Saved data entries:
──────
/-- The recovery policy of port `n`: its entry, or the defaults (R96). -/
def State.portPol (s : State) (n : Nat) : PortPol :=
  match (s.polEntries 5).find? (fun e => u8 e 0 == n) with
  | some e => PortPol.ofEntry e
  | none => PortPol.dflt

/-! ### Configuration (R67, R68, R76) -/

/-- Bit clocks of one slot, by the WIDTH code (R67). -/
def slotWidth (code : Nat) : Nat := if code = 0 then 16 else if code = 1 then 24 else 32

/-- Slots of a frame (R67, R71): the SLOTS field in TDM, two in the other formats. -/
def cfgSlots (mode slots : Nat) : Nat := if mode = 1 then slots + 1 else 2

/-- The port generates its clocks: MASTER, or IEC transmit (R71, R76). -/
def State.portMaster (s : State) (n : Nat) : Bool :=
  if s.rd (F.PORTn_CFG_MODE n) = 3 then s.on F.PORT3_IEC_CFG_DIR else s.on (F.PORTn_CFG_MASTER n)

/-- The port receives: RX_EN, in IEC mode with DIR at receive alone (R67, R71). -/
def State.portRx (s : State) (n : Nat) : Bool :=
  s.on (F.PORTn_CFG_RX_EN n) && (decide (s.rd (F.PORTn_CFG_MODE n) ≠ 3) || !s.on F.PORT3_IEC_CFG_DIR)

/-- The port transmits: TX_EN, in IEC mode with DIR at transmit alone (R67, R71). -/
def State.portTx (s : State) (n : Nat) : Bool :=
  s.on (F.PORTn_CFG_TX_EN n) && (decide (s.rd (F.PORTn_CFG_MODE n) ≠ 3) || s.on F.PORT3_IEC_CFG_DIR)

/-- Bit clocks of a sample of port `n`: the slot width, 24 bits in IEC mode (R67, R71). -/
def State.sampleBits (s : State) (n : Nat) : Nat :=
  if s.rd (F.PORTn_CFG_MODE n) = 3 then 24 else slotWidth (s.rd (F.PORTn_CFG_WIDTH n))

/-- Bit clocks of a frame of port `n`; 128 unit intervals in IEC mode (R67, R72). -/
def State.frameBits (s : State) (n : Nat) : Nat :=
  if s.rd (F.PORTn_CFG_MODE n) = 3 then 128
  else cfgSlots (s.rd (F.PORTn_CFG_MODE n)) (s.rd (F.PORTn_CFG_SLOTS n)) * slotWidth (s.rd (F.PORTn_CFG_WIDTH n))

/-- Is the word an allowed PORTn_CFG for port `n` (R67, R68, and the codes the field table refuses)? -/
def portCfgOk (n : Nat) (v : BitVec 32) : Bool :=
  let mode := getField v 0 2
  let fa := getField v 17 2
  let slots := cfgSlots mode (getField v 12 4)
  let width := getField v 10 2
  let bck := faHz fa * slots * slotWidth width
  if mode = 0 then decide (width ≠ 3)
  else if mode = 3 then decide (n = 3) && decide (width ≠ 3)
  else decide (width ≠ 3) && decide (1000000 ≤ bck) && decide (bck ≤ 24576000) &&
    (decide (mode = 2) || decide (slots ≤ (if fa < 2 then 16 else 8)))

/-- The bit clock of port `n` in hertz; in IEC transmit the unit-interval clock, 128 × Fa (R67, R75). -/
def State.portBck (s : State) (n : Nat) : Nat := faHz (s.rd (F.PORTn_CFG_FA n)) * s.frameBits n

/-- The divider that PORTn_MCLKDIV reports: 491.52 MHz ÷ bit clock as INT + NUM/DEN in lowest terms; DEN is 0 while the
port is no master (R76). A ratio too large for a field shows its low bits (log entry 149). -/
def State.portDivider (s : State) (n : Nat) : State :=
  if s.rd (F.PORTn_CFG_MODE n) ≠ 0 && s.portMaster n then
    let b := s.portBck n
    let r := 491520000 % b
    let g := Nat.gcd r b
    ((s.wr (F.PORTn_MCLKDIV_INT n) (491520000 / b)).wr (F.PORTn_MCLKDIV_NUM n) (r / g)).wr (F.PORTn_MCLKDIV_DEN n) (b / g)
  else s.setReg (A.PORTn_MCLKDIV n) 0

/-! ### Maps and bound contexts (R78) -/

/-- The receive map entry of a slot of port `n`. -/
def State.rxMap (s : State) (n slot : Nat) : Nat := mapEntry (s.reg (A.PORTn_RXMAPk n (slot / 4))) slot

/-- The transmit map entry of a slot of port `n`. -/
def State.txMap (s : State) (n slot : Nat) : Nat := mapEntry (s.reg (A.PORTn_TXMAPk n (slot / 4))) slot

/-- The contexts bound to received slots of port `n`. -/
def State.rxCtxs (s : State) (n : Nat) : List Nat := boundCtxs ((List.range 16).map (s.rxMap n))

/-- The contexts that the owner of the audio rate feeds: a port's or the ring's (R22, R23). -/
def State.ownerCtxs (s : State) : List Nat :=
  let src := s.rd F.SYS_TSRC_SRC
  if src < 4 then s.rxCtxs src else if src = 4 then s.ringCtxs else []

/-- The contexts bound to port `n`, received or transmitted, each once (R92). -/
def State.portCtxs (s : State) (n : Nat) : List Nat :=
  (s.rxCtxs n ++ boundCtxs ((List.range 16).map (s.txMap n))).eraseDups

/-- Is a slot enabled in the active mask? -/
def State.rxActive (s : State) (n slot : Nat) : Bool := (s.rd (F.PORTn_SLOTMASK_ACT_RX n)).testBit slot

/-- Is a transmit slot enabled in the active mask? -/
def State.txActive (s : State) (n slot : Nat) : Bool := (s.rd (F.PORTn_SLOTMASK_ACT_TX n)).testBit slot

/-- A received slot that is bound carries data to its context: it is enabled, or it was disabled and its gain has not reached 0
yet (R78, R87). -/
def State.rxCarries (s : State) (n slot : Nat) : Bool :=
  decide (128 ≤ s.rxMap n slot) && (s.rxActive n slot ||
    (let c := s.rxMap n slot - 128
     !s.ctxControl c && (decide ((s.ctx c).sw.gain ≠ 0) || (s.ctx c).sw.busy)))

/-- The receive slots whose map entries stand fast: enabled ones, and disabled ones whose gain has not reached 0 (R78, R87). -/
def State.rxFast (s : State) (n : Nat) : Nat :=
  (List.range 16).foldl (fun m k => if s.rxActive n k || s.rxCarries n k then m + 2 ^ k else m) 0

/-- The source of context `c` delivers: a port or the ring in RUNNING, a player, a generator, a graph (R130, R133). -/
def State.ctxSourced (s : State) (c : Nat) : Bool :=
  let kind := s.rd (F.DSPX_CTXn_CFG_KIND c)
  let index := s.rd (F.DSPX_CTXn_CFG_INDEX c)
  if kind = 1 then decide (s.rd (F.PORTn_STAT_STATE (index / 16)) = 3) && s.rxActive (index / 16) (index % 16)
  else if kind = 2 then decide (s.ringState = 4)
  else decide (kind ≠ 0)

/-- Every received slot that is enabled and bound switches its context in (R80, R86). -/
def State.portRxIn (s : State) (n : Nat) : State :=
  s.forAll 16 (fun k t => if t.rxActive n k && decide (128 ≤ t.rxMap n k) then t.ctxIn (t.rxMap n k - 128) else t)

/-- Request a transmit slot's gain (R86). -/
def State.txRequest (s : State) (n slot : Nat) (goal : Bool) : State :=
  let p := s.port n
  let w := Tbl.get Sw.off p.txSw slot
  let w' := w.request goal (s.rd (F.PORTn_ZC_TIMEOUT_MS n)) (2 ^ s.rd (F.PORTn_ZC_RAMP_LOG2 n))
  s.setPort n { p with txSw := Tbl.set Sw.off p.txSw slot w' }

/-- Every transmit slot that is enabled switches in, and a context that a fault of this port had muted switches in again where its
own source delivers (R86, R93). -/
def State.portTxIn (s : State) (n : Nat) : State :=
  s.forAll 16 (fun k t =>
    let c := t.txMap n k - 128
    let t := if 128 ≤ t.txMap n k ∧ (t.ctx c).fault = true ∧ t.ctxSourced c = true then t.ctxIn c else t
    if t.txActive n k then t.txRequest n k true else t)

/-- A fault ramp of every context bound to the port (R88, R92). -/
def State.portFaultRamp (s : State) (n : Nat) : State :=
  let t := s.forEach (s.portCtxs n) (fun c t => t.ctxFault c)
  t.setPort n { t.port n with faultRamp := true }

/-- Both FIFOs are flushed (R92, R95). -/
def State.portFlush (s : State) (n : Nat) : State :=
  s.setPort n { s.port n with rxFifo := [], txFifo := [], rxShift := 0, txShift := 0 }

/-- The owner's F32 frame now, with the two frames a start takes (R79, R82). -/
def State.startFrame (s : State) : Nat := (s.rd F.PORT_TBFRAME_COUNT + 2) % 2 ^ 32

/-- The port owns the audio rate: SYS_TSRC.SRC names it and it is no master (R22, R77). -/
def State.portOwner (s : State) (n : Nat) : Bool := decide (s.rd F.SYS_TSRC_SRC = n) && !s.portMaster n

/-- The port is foreign to the owner: it neither owns the rate nor is a master under the internal timebase (R77, R84). -/
def State.portForeign (s : State) (n : Nat) : Bool :=
  !s.portOwner n && !(s.portMaster n && s.rd F.SYS_TSRC_SRC = 5)

/-! ### Commands (R79) -/

/-- A command without effect is counted and flagged (R79). -/
def State.portIgnored (s : State) (n : Nat) : State := (s.bump (F.PORTn_CMDCNT_IGNORED n)).ev (A.PORTn_EVENT n) 15

/-- The port starts at frame S = k + 2 (R79, R80). -/
def State.portStartAt (s : State) (n f : Nat) : State := s.setPort n { s.port n with startAt := some f }

/-- The port enters OFF (R79, R81): FIFOs empty, ALIGN_SUSPECT cleared (R94), and a queued command executes. -/
def State.portEnterOff (s : State) (n : Nat) : State :=
  let p := s.port n
  let t := (s.wr (F.PORTn_STAT_STATE n) pOff).wr (F.PORTn_STAT_ALIGN_SUSPECT n) 0
  let t := (t.setPort n { p with queued := none, startAt := none, rxFifo := [], txFifo := [], restart := .none,
                                  faultRamp := false, frameSeen := false, drained := 0, txSw := [], rxShift := 0,
                                  txShift := 0, sent := [] }).wr
              (F.PORTn_STAT_START_QUEUED n) 0
  match p.queued with
  | some true => t.portStartAt n t.startFrame
  | some false => t.wr (F.PORTn_STAT_STATE n) pArmed
  | none => t

/-- Queue START or ARM while the port stops (R79). -/
def State.portQueue (s : State) (n : Nat) (start : Bool) : State :=
  (s.setPort n { s.port n with queued := some start }).wr (F.PORTn_STAT_START_QUEUED n) 1

/-- Cancel a queued command (R79). -/
def State.portUnqueue (s : State) (n : Nat) : State :=
  (s.setPort n { s.port n with queued := none }).wr (F.PORTn_STAT_START_QUEUED n) 0

/-- START (R79). -/
def State.cmdStart (s : State) (n : Nat) : State :=
  let st := s.pState n
  if st = pOff ∨ st = pHalted then s.portStartAt n s.startFrame
  else if st = pArmed then (s.wr (F.PORTn_STAT_STATE n) pOff).portStartAt n s.startFrame
  else if st = pStopping then s.portQueue n true
  else s.portIgnored n

/-- ARM (R79). -/
def State.cmdArm (s : State) (n : Nat) : State :=
  let st := s.pState n
  if st = pOff ∨ st = pHalted then s.wr (F.PORTn_STAT_STATE n) pArmed
  else if st = pStopping then s.portQueue n false
  else s.portIgnored n

/-- DISARM (R79). -/
def State.cmdDisarm (s : State) (n : Nat) : State :=
  let st := s.pState n
  if st = pArmed then s.portEnterOff n
  else if st = pStopping then (if (s.port n).queued.isSome then s.portUnqueue n else s)
  else s.portIgnored n

/-- STOP begins: every enabled slot mutes by zero crossing (R81). -/
def State.portStopping (s : State) (n : Nat) : State :=
  let t := s.wr (F.PORTn_STAT_STATE n) pStopping
  let t := t.forAll 16 (fun k t => if t.rxActive n k && decide (128 ≤ t.rxMap n k) then t.ctxOut (t.rxMap n k - 128) else t)
  let t := t.forAll 16 (fun k t => if t.txActive n k then t.txRequest n k false else t)
  t.setPort n { t.port n with drained := 0 }

/-- STOP (R79, R81). The state table says that only START leaves HALTED; the command table, followed here, lets ARM and STOP
leave it too (log entry 150). -/
def State.cmdStop (s : State) (n : Nat) : State :=
  let st := s.pState n
  if st = pStarting ∨ st = pRunning then s.portStopping n
  else if st = pArmed ∨ st = pFaultWait ∨ st = pRestarting ∨ st = pHalted then s.portEnterOff n
  else if st = pStopping then (if (s.port n).queued.isSome then s.portUnqueue n else s)
  else s.portIgnored n

/-- The muted restart begins (R95): RESTARTING, with a fault ramp of every bound context. -/
def State.portMutedRestart (s : State) (n : Nat) (auto : Bool) : State :=
  let t := (s.wr (F.PORTn_STAT_STATE n) pRestarting).portFaultRamp n
  t.setPort n { t.port n with restart := .ramping, restartAuto := auto }

/-- RESTART (R79, R95). -/
def State.cmdRestart (s : State) (n : Nat) : State :=
  let st := s.pState n
  if st = pStarting ∨ st = pRunning then s.portMutedRestart n false
  else if st = pStopping then s.portQueue n true
  else s.portIgnored n

/-- A write of PORTn_CTRL: one command per write; more than one command bit is ignored and counted (R79). -/
def State.portCtrlWrite (s : State) (n : Nat) (v : BitVec 32) : State :=
  let b := getField v 0 5
  if b = 0 then s
  else if b = 1 then s.cmdStart n
  else if b = 2 then s.cmdStop n
  else if b = 4 then s.cmdArm n
  else if b = 8 then s.cmdDisarm n
  else if b = 16 then s.cmdRestart n
  else s.bump (F.PORTn_CMDCNT_IGNORED n)

/-- PORT_START. -/
def execPortStart (n : Fin 4) (s : State) : Host.Outcome State Fault Refusal := .next (s.cmdStart n)
/-- PORT_ARM. -/
def execPortArm (n : Fin 4) (s : State) : Host.Outcome State Fault Refusal := .next (s.cmdArm n)
/-- PORT_DISARM. -/
def execPortDisarm (n : Fin 4) (s : State) : Host.Outcome State Fault Refusal := .next (s.cmdDisarm n)
/-- PORT_STOP. -/
def execPortStop (n : Fin 4) (s : State) : Host.Outcome State Fault Refusal := .next (s.cmdStop n)
/-- PORT_RESTART. -/
def execPortRestart (n : Fin 4) (s : State) : Host.Outcome State Fault Refusal := .next (s.cmdRestart n)

/-! ### Configuration writes -/

/-- A refused configuration or map write is counted (R67, R68, R78). -/
def State.portRefused (s : State) (n : Nat) : State := s.bump (F.PORTn_CMDCNT_CFG_REFUSED n)

/-- The bits of PORTn_CFG that fields occupy (R10). -/
def portCfgMask : BitVec 32 := 0x00FEFD33

/-- A PORTn_CFG write: accepted only in OFF and within R67 and R68 (R81). -/
def State.portCfgWrite (s : State) (n : Nat) (v : BitVec 32) : State :=
  if s.pState n = pOff && portCfgOk n v then (s.setReg (A.PORTn_CFG n) (v &&& portCfgMask)).portDivider n
  else s.portRefused n

/-- PORT_CFG_WRITE. -/
def execPortCfgWrite (n : Fin 4) (v : Word) (s : State) : Host.Outcome State Fault Refusal := .next (s.portCfgWrite n v)

/-- The contexts bound to received slots anywhere but in the map word at `a`: the ports' maps, the ring's map with the writes that
wait for the frame boundary, and contexts that a player voice or a generator feeds (R78, R111, R130). A port's write acts at
once, so for it the ring's map as it still stands counts too. -/
def State.rxTaken (s : State) (a : Nat) : List Nat :=
  let ports := (List.range 4).flatMap (fun n => (List.range 4).map (fun k => A.PORTn_RXMAPk n k))
  let ring := (List.range 16).map (fun k => A.TRING_RXMAPk k)
  let ctxs (w : BitVec 32) : List Nat := boundCtxs ((List.range 4).map (mapEntry w))
  let now := ((ports ++ if ring.contains a then [] else ring).filter (fun w => w != a)).flatMap (fun w => ctxs (s.reg w))
  let bound := now ++ (ring.filter (fun w => w != a)).flatMap (fun w => ctxs (s.mapPendingWord w))
  let own := (List.range 128).filter (fun c => decide (s.rd (F.DSPX_CTXn_CFG_KIND c) = 3 ∨ s.rd (F.DSPX_CTXn_CFG_KIND c) = 4))
  bound ++ own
──────
### What is expected
If a line falls between the first line of the entries and the line containing "def State.portRx (s", or is one of those two, restate it word for word; leave all other lines out.

### Result for this task
/-- The recovery policy of port `n`: its entry, or the defaults (R96). -/
def State.portPol (s : State) (n : Nat) : PortPol :=
  match (s.polEntries 5).find? (fun e => u8 e 0 == n) with
  | some e => PortPol.ofEntry e
  | none => PortPol.dflt

/-! ### Configuration (R67, R68, R76) -/

/-- Bit clocks of one slot, by the WIDTH code (R67). -/
def slotWidth (code : Nat) : Nat := if code = 0 then 16 else if code = 1 then 24 else 32

/-- Slots of a frame (R67, R71): the SLOTS field in TDM, two in the other formats. -/
def cfgSlots (mode slots : Nat) : Nat := if mode = 1 then slots + 1 else 2

/-- The port generates its clocks: MASTER, or IEC transmit (R71, R76). -/
def State.portMaster (s : State) (n : Nat) : Bool :=
  if s.rd (F.PORTn_CFG_MODE n) = 3 then s.on F.PORT3_IEC_CFG_DIR else s.on (F.PORTn_CFG_MASTER n)

/-- The port receives: RX_EN, in IEC mode with DIR at receive alone (R67, R71). -/
def State.portRx (s : State) (n : Nat) : Bool :=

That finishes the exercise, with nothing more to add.